Invisible Women: Exposing Data Bias in a World Designed for Men
- Cover of the first edition
- Author: Caroline Criado Perez
- Language: English
- Publisher: Chatto & Windus
- Publication date: 2019
- Publication place: Great Britain

= Invisible Women: Exposing Data Bias in a World Designed for Men =

2019 book by Caroline Criado Perez

Invisible Women: Exposing Data Bias in a World Designed for Men is a 2019 book by British feminist author Caroline Criado Perez. The book describes the adverse effects on women caused by gender bias in big data collection.

==Reception==
The book received both the Royal Society Insight Investment Science Book Prize and the Financial Times and McKinsey Business Book of the Year Award in 2019. It has on the whole been welcomed and positively reviewed in major publications.

This book is described by Cordelia Fine and Victor Sojo in The Lancet as providing "several fascinating case studies—from domains as varied as medicine, occupational health and safety, transport, technology, politics, and disaster relief".

Carol Tavris reviewed it for Skeptical Inquirer Magazine, stating that the "theoretical underpinning of this book is not new; every generation of feminist scholars rediscovers Simone de Beauvoir's 1949 observations that women are the second sex", referring to the French philosopher's book.

Angela Saini reviewed it in The Guardian, calling it "a dossier on gender inequality that demands urgent action." The book makes clear, she writes that "women aren't a minority. They are the majority. They are absolutely everywhere and always have been. Yet as Criado Perez shows, women must live in a society built around men. From a lack of streetlights to allow us to feel safe, to an absence of workplace childcare facilities, almost everything seems to have been designed for the average white working man and the average stay-at-home white woman.
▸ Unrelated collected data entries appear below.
-- ==== Sys2Proof/Machine/Sched.lean ====
section
/-! DEFINITION. What the module does next of itself (assumption log 3): the order in which this model looks for an event that can act,
and the counters of the dies (R18, R135). -/

namespace Sys2Proof.Machine
open Sys2Proof

namespace State

/-- A die's counter advances; a change of the Creel's mode takes effect at a slot boundary (R18, R135). -/
def tickDie (d : Die) (n : W64) : Die :=
  if d.stage = .reset then d
  else
    let c := d.cycle + n
    let len := if d.hot then 2048 else 4096
    if d.hotNext.isSome && c.toNat / len != d.cycle.toNat / len then
      { d with cycle := c, hot := d.hotNext.getD d.hot, hotNext := none }
    else { d with cycle := c }

/-- The counters of the dies advance (R18): by how much, the spec leaves open. -/
def tick (s : State) : State :=
  { s with dies := s.dies.zipIdx.map (fun d => tickDie d.1 (Config.freeCycles (4 * s.freeCtr + d.2))), freeCtr := s.freeCtr + 1 }

/-- The packet event of a chosen entry (R57). -/
def packetEvent (type : Nat) (sealing : Bool) : List Instr :=
  match type with
  | 0 => [.nopPacket]
  | 1 => [.launchPacket]
  | 2 => [.copyPacket]
  | 3 => [.barrierPacket]
  | 4 => [.signalPacket]
  | 5 => if sealing then [.creelSeal] else [.creelBegin]
  | 6 => [.markerPacket]
  | _ => []

/-- Events of host queues (R51, R57, R62, R66). -/
def queueEvents (s : State) : List Instr :=
  let entries (p : Entry → Bool) (f : Nat → Nat → Nat → Instr) : List Instr :=
    s.hqs.flatMap (fun q => (q.board.filter p).map (fun e => f q.ctx q.idx e.pos))
  entries (fun e => e.phase == .reporting) .packetComplete
    ++ (if s.sealDue.isSome then [.creelSeal] else [])
    ++ (match s.chosen? with | some (_, e) => packetEvent e.type (e.field 24 4 == 1) | none => [])
    ++ (s.hqs.filter (fun q => q.board.any (fun e => e.phase == .waiting))).map (fun q => .boardScan q.ctx q.idx)
    ++ (s.hqs.filter (fun q => q.state == .fetching)).map (fun q => .packetFetch q.ctx q.idx)
    ++ (s.hqs.filter (fun q => q.state == .stalled)).map (fun q => .slotRereadTimer q.ctx q.idx false)
    ++ entries (fun e => e.type == 3 && e.phase == .started) .signalWatchNotify

/-- Events of contexts and partitions (R211, R212, R222, R223). -/
def contextEvents (s : State) : List Instr :=
  let ops := s.hqs.any (fun q => q.board.any (fun e => e.type == 7 && e.phase == .started))
  (if ops then [.contextCreate, .contextPaging, .contextQueue, .contextUnqueue, .contextInval, .contextSuspend, .contextResume, .contextTerminate,
      .contextResize, .invalidationComplete] else [])
    ++ (if s.parts.any (fun (p : Part) => p.resize.isSome) then [.resizeMapChange] else [])
    ++ (if s.ctxs.any (fun (x : Ctx) => x.state == .suspending) then [.contextSaveComplete] else [])
    ++ (if s.ctxs.any (fun (x : Ctx) => x.state == .runnable) then [.contextRestore] else [])

/-- Events of launches, groups and device queues (R69, R73, R79-R81, R92, R114). -/
def launchEvents (s : State) : List Instr :=
  (if s.launches.any (fun (l : Launch) => l.state == .aborting) then [.launchAbortDone] else [])
    ++ s.launches.flatMap (fun l =>
        (l.evHeld ++ (s.groups.filter (fun (g : Group) => g.launch == l.id && g.state == .resident)).map (·.gid)
          ++ (if l.exited.isEmpty then [] else (List.range l.groups).filter (fun g => s.neverDealt l g))).map (fun g => .groupRetire l.id g))
    ++ (if s.groups.any (fun (g : Group) => !g.conts.isEmpty) then [.barcContinuationStart] else [])
    ++ (s.launches.filter (fun (l : Launch) => s.groups.any (fun g => g.launch == l.id && g.state == .dealt))).map (fun l => .groupPlace l.id)
    ++ (s.launches.filter (fun (l : Launch) => !l.rootPlaced)).map (fun l => .rootSpanPlace l.id)
    ++ s.dqs.map (fun d => .deviceQueuePop d.ctx d.idx)

/-- The copy engines that have work. -/
def copyEngines (s : State) : List (Nat × Nat) :=
  (s.copies.map (fun (c : Copy) => (c.cluster, c.engine))
    ++ (s.engq.filter (fun (e : EngEntry) => decide (e.queue < 2))).map (fun e => (clusterOf e.core, e.queue))).eraseDups

/-- Events of the engines (R129, R166, R180, R187, R206, R376). -/
def engineEvents (s : State) : List Instr :=
  let cores := (s.mmaq.map (fun (m : MmaOp) => m.core)).eraseDups
  (s.atomq.map (fun (r : AtomReq) => r.cluster) ++ s.engq.filterMap spawnHome).eraseDups.map .atomicEngineServe
    ++ (s.copies.filter (fun (c : Copy) => c.ended.isSome)).map (fun c => .copyEnd c.id)
    ++ s.copyEngines.map (fun x => .copyPerform x.1 x.2)
    ++ (s.engq.filter (fun (e : EngEntry) => e.queue == 2)).map (fun e => .hankOperationPerform e.id)
    ++ (if s.moves.all (fun m => m.phase != .insert) then [] else [.hankMoveInsert])
    ++ (if s.ranks.isEmpty then [] else [.hankRankComplete, .hankThawComplete])
    ++ ((s.engq.filter (fun (e : EngEntry) => e.queue == 3)).map (fun e => clusterOf e.core)).eraseDups.map .beamQueryStart
    ++ (s.beams.filter (fun (b : BeamSlot) => b.state == .running || (b.state == .done && s.engq.any (fun e => match e.job with | .pop _ _ | .stat _ _ => true | _ => false)))).map
        (fun b => .beamQueryDone b.cluster b.slot)
    ++ (if s.jobs.isEmpty && !s.engq.any (fun (e : EngEntry) => e.queue == 4) then [] else [.collJobEnd])
    ++ cores.map .mmaAssistComplete ++ cores.map .mmaSequencerPerform

/-- Events of units: results that land, waits that end, clauses that start, the unit that issued longest ago first (R104, R256). -/
def unitEvents (s : State) : List Instr :=
  (s.hostReads.filter (fun (h : HostRead) => h.answer.isNone)).map (fun h => .hostReadCompletion h.op (Kv.getRun memDefault s.mem (s.place h.pa) h.bytes) true)
    ++ (s.units.filter (fun (u : SUnit) => u.wait == .yield)).map (fun u => .yieldExpire u.id)
    ++ (sortBy (fun (u : SUnit) => u.turn) s.units).map (fun u => .clauseFetch u.id)

/-- Everything that might happen next, in the order in which it is looked for. -/
def nextEvents (s : State) : List Instr :=
  (if s.stageCode = 4 then [.verifyDone] else [])
    ++ (s.pend.filter s.pendDone).map (fun o => .longLatencyResult o.id)
    ++ s.queueEvents ++ s.contextEvents ++ s.launchEvents ++ s.engineEvents
    ++ s.ctxs.map (fun x => .migRewalkTimer x.num) ++ s.unitEvents

/-- The first candidate that changes the state: what it leads to. -/
def firstChange (s : State) : List Instr → Option State
  | [] => none
  | i :: is => match exec i s with
    | .next t => if t = s then s.firstChange is else some t
    | _ => s.firstChange is

/-- The module left to itself: a die in RESET boots; else the first event that changes something; else nothing. -/
def idle (s : State) : State :=
  if s.dies.any (fun (d : Die) => d.stage == .reset) then s.boot else (s.firstChange s.nextEvents).getD s

/-- Whose turn it is on the ports (R104): the clause at their head, unless its unit waits within it; then the first clause that can go on
comes to the head, and its wait is over. -/
def turn (s : State) : State :=
  let goes (i : Issue) : Bool := match s.unit? i.unit with | some u => s.waitOver u | none => true
  match s.issue with
  | [] => s
  | i :: _ =>
    if !s.blocked i then s
    else match s.issue.find? goes with
      | none => s
      | some j => { s with issue := j :: s.issue.filter (·.unit != j.unit) }.updUnit j.unit (fun u => { u with wait := .none })

/-- The word at the head of the ports, or its trap; else what the module does of itself. -/
def runHead (s : State) : Host.Outcome State Fault Refusal :=
  match s.headWord with
  | .word i => exec i s
  | .trap cause tval => s.trapHead cause tval
  | .none => .next s.idle

/-- One step after the counters have advanced: the event at the head of the agenda; else the word whose turn it is on the
ports; else what the module does of itself (assumption log 3). -/
def runNext (s : State) : Host.Outcome State Fault Refusal :=
  match s.agenda with
  | i :: rest => exec i { s with agenda := rest }
  | [] => s.turn.runHead

/-- A launch of one group of 64 items on core 0, its strand issuing a clause of one word (assumption log 17). -/
def placeWord (s : State) (w : BitVec 128) : State :=
  match decodeHeader (w.extractLsb' 0 64) with
  | none => s
  | some h =>
    let l : Launch :=
      { id := 1, ctx := 1, num := 0, tree := 0, src := .packet 0 0, code := 0x1000, count := 64, size := 64, pad := 4096, gregs := 32, bars := 4
        flags := 0, args := 0, events := 0, state := .draining, rootCore := some 0, rootPlaced := true, dealtAll := true, exited := []
        retired := [], retiredItems := 0, evHeld := [], fault := none, evFault := none, age := 0 }
    let g : Group := { newGroup l 2 0 with state := .resident, pieces := 1, rows := List.range 32, slots := [0] }
    let u : SUnit := { rootUnit l 3 0 (some 0) with kind := .strand, group := some 2, cnt := 64, mask := BitVec.allOnes 64, pc := 0x1000, origin := none }
    let p : Part := { num := 0, pairs := 1, pointer := 0, resize := none }
    { s with dies := s.dies.map (fun d => { d with stage := .running }), parts := [p]
             ctxs := [{ ctxZero with num := 1, part := some 0 }], launches := [l], groups := [g], units := [u]
             issue := [{ unit := 3, hdrAddr := 0x1000, hdr := h, words := [w.extractLsb' 64 64], slot := 0, entered := false }], agenda := [], nextId := 4 }

end State

end Sys2Proof.Machine
end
Her answer is to think again, to collect more data, study that data, and ask women what they want." Still, writes Saini, for all the data that Criado Perez presents, "What should worry us more than the data gap, then, is that huge and seemingly intractable don't-give-a-damn gap."

In an article for Literary Review magazine titled 'Female Unfriendly', feminist author Joan Smith, lauds the book as essential reading, at least for those to whom Criado Perez's findings will be news. "This book, which demonstrates the bias men enjoy in both familiar (to me at least) and less obvious scenarios, sets the record straight. I knew, for instance, that women fare worse after heart attacks because they present with different symptoms from men; Criado Perez cites research showing that women are 50 per cent more likely to be misdiagnosed because they tend not to have the classic 'Hollywood heart attack', which begins with chest and left-arm pains. But I didn't realise that women are also more likely to suffer serious injuries in a car crash because crash test dummies have traditionally been designed to reflect the 'average' male body." Smith concludes that "The cumulative effect of all this evidence is devastating, even if it confirms what most women already know."

Invisible Women also found a wide international audience, and has been translated into many languages, including French, German, Dutch, Italian, Spanish, Polish, Finnish, Portuguese, Persian, Swedish, Icelandic, Danish, Greek, Lithuanian, Estonian, Czech, Slovak, Ukrainian, Turkish, Russian and Chinese.